Proletários de todos os países: UNI-VOS! PCP - Reflexão e Prática

Efeméride, Edição Nº 371 - Mar/Abr 2021

Jaime Serra: lenda viva da Resistência e da luta pela Liberdade

por Domingos Abrantes

Neste começo do ano 2021 o Partido comemora o seu centenário, mas comemora igualmente o centenário do camarada Jaime Serra, destacado dirigente comunista, o mais antigo membro do Partido e resistente antifascista vivo.

Pelo seu percurso de vida, pela sua actividade política e partidária, pelos acontecimentos de que foi protagonista, Jaime Serra tornou-se uma lenda viva da resistência ao fascismo, da luta dos trabalhadores pela sua emancipação, da luta pelo socialismo e o comunismo, na construção do PCP, causas a que se entregou de forma plena e confiante durante toda a sua longa vida.

Jaime Serra nasceu a 22 de Janeiro de 1921, na altura em que se caminhava para a criação do Partido Comunista Português, partido ao qual aderiu aos 16 anos.

Desde então, durante mais de 80 anos, a sua história de vida confundiu-se com a história do Partido de forma indissolúvel.

Jaime Serra pagou um muito elevado custo pessoal e humano pelas suas opções: 27 anos de clandestinidade, de prisões e brutais torturas, anos e anos separado da companheira e dos filhos, com tudo o que isso significa na vida dos revolucionários. Uma entrega marcada pela abnegação, pela coragem e enorme confiança na justeza da causa que abraçou e à qual deu o melhor da sua vida.

Evocar a vida revolucionária do camarada Jaime Serra significa tomar como fonte inspiradora o seu exemplo de coerência, de coragem e de entrega para enfrentar as difíceis tarefas de hoje e de amanhã. Evocar o percurso do camarada Jaime Serra como militante comunista revolucionário é contribuir para fazer compreender as razões da perenidade da existência do PCP, o único partido que em Portugal se pode orgulhar de comemorar 100 anos de existência apesar das inúmeras perseguições, discriminações e calúnias sofridas desde a nascença até aos dias de hoje, e o porquê da sua morte mil vezes anunciada não se ter concretizado.

O facto de o Partido se ter tornado indestrutível, necessário e imprescindível à luta dos trabalhadores e do povo explica-se no facto de o Partido ter sido capaz de forjar ao longo da sua existência militantes como Jaime Serra – homens, mulheres e jovens abnegados, de firmes convicções, capazes de arrostar com enormes sacrifícios, incluindo o sacrifício da própria vida, de se entregarem generosamente à luta contra a opressão e a exploração, à luta pela liberdade, pelo socialismo e o comunismo.
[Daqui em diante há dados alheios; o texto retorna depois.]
-- ==== Sys2Proof/Laws/State.lean ====
section
/-!
SUPPORT. What each update of the state leaves of each of its parts: one lemma per part per update, true by rfl.
-/

namespace Sys2Proof.Machine

variable (s : State)

@[simp] theorem State.modPending_pending (f : List Instr → List Instr) : (s.modPending f).pending = f s.pending := rfl
@[simp] theorem State.modPending_time (f : List Instr → List Instr) : (s.modPending f).time = s.time := rfl
@[simp] theorem State.modPending_frac (f : List Instr → List Instr) : (s.modPending f).frac = s.frac := rfl
@[simp] theorem State.modPending_free (f : List Instr → List Instr) : (s.modPending f).free = s.free := rfl
@[simp] theorem State.modPending_regs (f : List Instr → List Instr) : (s.modPending f).regs = s.regs := rfl
@[simp] theorem State.modPending_resp (f : List Instr → List Instr) : (s.modPending f).resp = s.resp := rfl
@[simp] theorem State.modPending_events (f : List Instr → List Instr) : (s.modPending f).events = s.events := rfl
@[simp] theorem State.modPending_tb (f : List Instr → List Instr) : (s.modPending f).tb = s.tb := rfl
@[simp] theorem State.modPending_fab (f : List Instr → List Instr) : (s.modPending f).fab = s.fab := rfl
@[simp] theorem State.modPending_ic (f : List Instr → List Instr) : (s.modPending f).ic = s.ic := rfl
@[simp] theorem State.modPending_noc (f : List Instr → List Instr) : (s.modPending f).noc = s.noc := rfl
@[simp] theorem State.modPending_thy (f : List Instr → List Instr) : (s.modPending f).thy = s.thy := rfl
@[simp] theorem State.modPending_mem (f : List Instr → List Instr) : (s.modPending f).mem = s.mem := rfl
@[simp] theorem State.modPending_chip (f : List Instr → List Instr) : (s.modPending f).chip = s.chip := rfl
@[simp] theorem State.modPending_lpx (f : List Instr → List Instr) : (s.modPending f).lpx = s.lpx := rfl
@[simp] theorem State.modPending_lanes (f : List Instr → List Instr) : (s.modPending f).lanes = s.lanes := rfl
@[simp] theorem State.modPending_tio (f : List Instr → List Instr) : (s.modPending f).tio = s.tio := rfl
@[simp] theorem State.modPending_pge (f : List Instr → List Instr) : (s.modPending f).pge = s.pge := rfl
@[simp] theorem State.modPending_fce (f : List Instr → List Instr) : (s.modPending f).fce = s.fce := rfl
@[simp] theorem State.modPending_dlk (f : List Instr → List Instr) : (s.modPending f).dlk = s.dlk := rfl
@[simp] theorem State.modPending_mid (f : List Instr → List Instr) : (s.modPending f).mid = s.mid := rfl
@[simp] theorem State.modPending_msp (f : List Instr → List Instr) : (s.modPending f).msp = s.msp := rfl
@[simp] theorem State.modPending_sage (f : List Instr → List Instr) : (s.modPending f).sage = s.sage := rfl
@[simp] theorem State.modPending_dawn (f : List Instr → List Instr) : (s.modPending f).dawn = s.dawn := rfl
@[simp] theorem State.modPending_pcie (f : List Instr → List Instr) : (s.modPending f).pcie = s.pcie := rfl
@[simp] theorem State.modPending_dbg (f : List Instr → List Instr) : (s.modPending f).dbg = s.dbg := rfl

@[simp] theorem State.modTime_pending (f : BitVec 64 → BitVec 64) : (s.modTime f).pending = s.pending := rfl
@[simp] theorem State.modTime_time (f : BitVec 64 → BitVec 64) : (s.modTime f).time = f s.time := rfl
@[simp] theorem State.modTime_frac (f : BitVec 64 → BitVec 64) : (s.modTime f).frac = s.frac := rfl
@[simp] theorem State.modTime_free (f : BitVec 64 → BitVec 64) : (s.modTime f).free = s.free := rfl
@[simp] theorem State.modTime_regs (f : BitVec 64 → BitVec 64) : (s.modTime f).regs = s.regs := rfl
@[simp] theorem State.modTime_resp (f : BitVec 64 → BitVec 64) : (s.modTime f).resp = s.resp := rfl
@[simp] theorem State.modTime_events (f : BitVec 64 → BitVec 64) : (s.modTime f).events = s.events := rfl
@[simp] theorem State.modTime_tb (f : BitVec 64 → BitVec 64) : (s.modTime f).tb = s.tb := rfl
@[simp] theorem State.modTime_fab (f : BitVec 64 → BitVec 64) : (s.modTime f).fab = s.fab := rfl
@[simp] theorem State.modTime_ic (f : BitVec 64 → BitVec 64) : (s.modTime f).ic = s.ic := rfl
@[simp] theorem State.modTime_noc (f : BitVec 64 → BitVec 64) : (s.modTime f).noc = s.noc := rfl
@[simp] theorem State.modTime_thy (f : BitVec 64 → BitVec 64) : (s.modTime f).thy = s.thy := rfl
@[simp] theorem State.modTime_mem (f : BitVec 64 → BitVec 64) : (s.modTime f).mem = s.mem := rfl
@[simp] theorem State.modTime_chip (f : BitVec 64 → BitVec 64) : (s.modTime f).chip = s.chip := rfl
@[simp] theorem State.modTime_lpx (f : BitVec 64 → BitVec 64) : (s.modTime f).lpx = s.lpx := rfl
@[simp] theorem State.modTime_lanes (f : BitVec 64 → BitVec 64) : (s.modTime f).lanes = s.lanes := rfl
@[simp] theorem State.modTime_tio (f : BitVec 64 → BitVec 64) : (s.modTime f).tio = s.tio := rfl
@[simp] theorem State.modTime_pge (f : BitVec 64 → BitVec 64) : (s.modTime f).pge = s.pge := rfl
@[simp] theorem State.modTime_fce (f : BitVec 64 → BitVec 64) : (s.modTime f).fce = s.fce := rfl
@[simp] theorem State.modTime_dlk (f : BitVec 64 → BitVec 64) : (s.modTime f).dlk = s.dlk := rfl
@[simp] theorem State.modTime_mid (f : BitVec 64 → BitVec 64) : (s.modTime f).mid = s.mid := rfl
@[simp] theorem State.modTime_msp (f : BitVec 64 → BitVec 64) : (s.modTime f).msp = s.msp := rfl
@[simp] theorem State.modTime_sage (f : BitVec 64 → BitVec 64) : (s.modTime f).sage = s.sage := rfl
@[simp] theorem State.modTime_dawn (f : BitVec 64 → BitVec 64) : (s.modTime f).dawn = s.dawn := rfl
@[simp] theorem State.modTime_pcie (f : BitVec 64 → BitVec 64) : (s.modTime f).pcie = s.pcie := rfl
@[simp] theorem State.modTime_dbg (f : BitVec 64 → BitVec 64) : (s.modTime f).dbg = s.dbg := rfl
A biografia do camarada Jaime Serra é bem conhecida e no essencial bastante popularizada em muitos documentos e, mais recentemente, no Avante! de 28 de Janeiro e na exposição dedicada ao seu centenário. Lembramos apenas que o camarada Jaime Serra nasceu no seio de uma família com extremas dificuldades, que muito cedo foi confrontado com a iniquidade e a exploração. Era a época em que os míseros «salários» das crianças funcionavam como complemento dos igualmente míseros salários dos pais. Jaime Serra fez parte da geração dos que se fizeram homens, operários, sem nunca terem sido meninos. Aos 12 anos passou a trabalhar na construção civil, trabalhou duro nas oficinas da CP do Barreiro, numa obra onde «tinha por cama uma banheira de pedra com palha a fazer de colchão».

Mas Jaime Serra não foi só confrontado com a exploração e a miséria. Criado em Alcântara, zona operária de fortes tradições de resistência e luta, cedo ingressou em várias fábricas de igual tradição, onde aprendeu que havia homens e mulheres que se revoltavam, que lutavam e não aceitavam a exploração e a miséria como inevitáveis e se dispunham a lutar por uma outra vida, um outro mundo. A sua integração nesse «exército» é um acto natural de um operário que se elevou ao nível da consciência de classe pelo estudo, a leitura e pela luta.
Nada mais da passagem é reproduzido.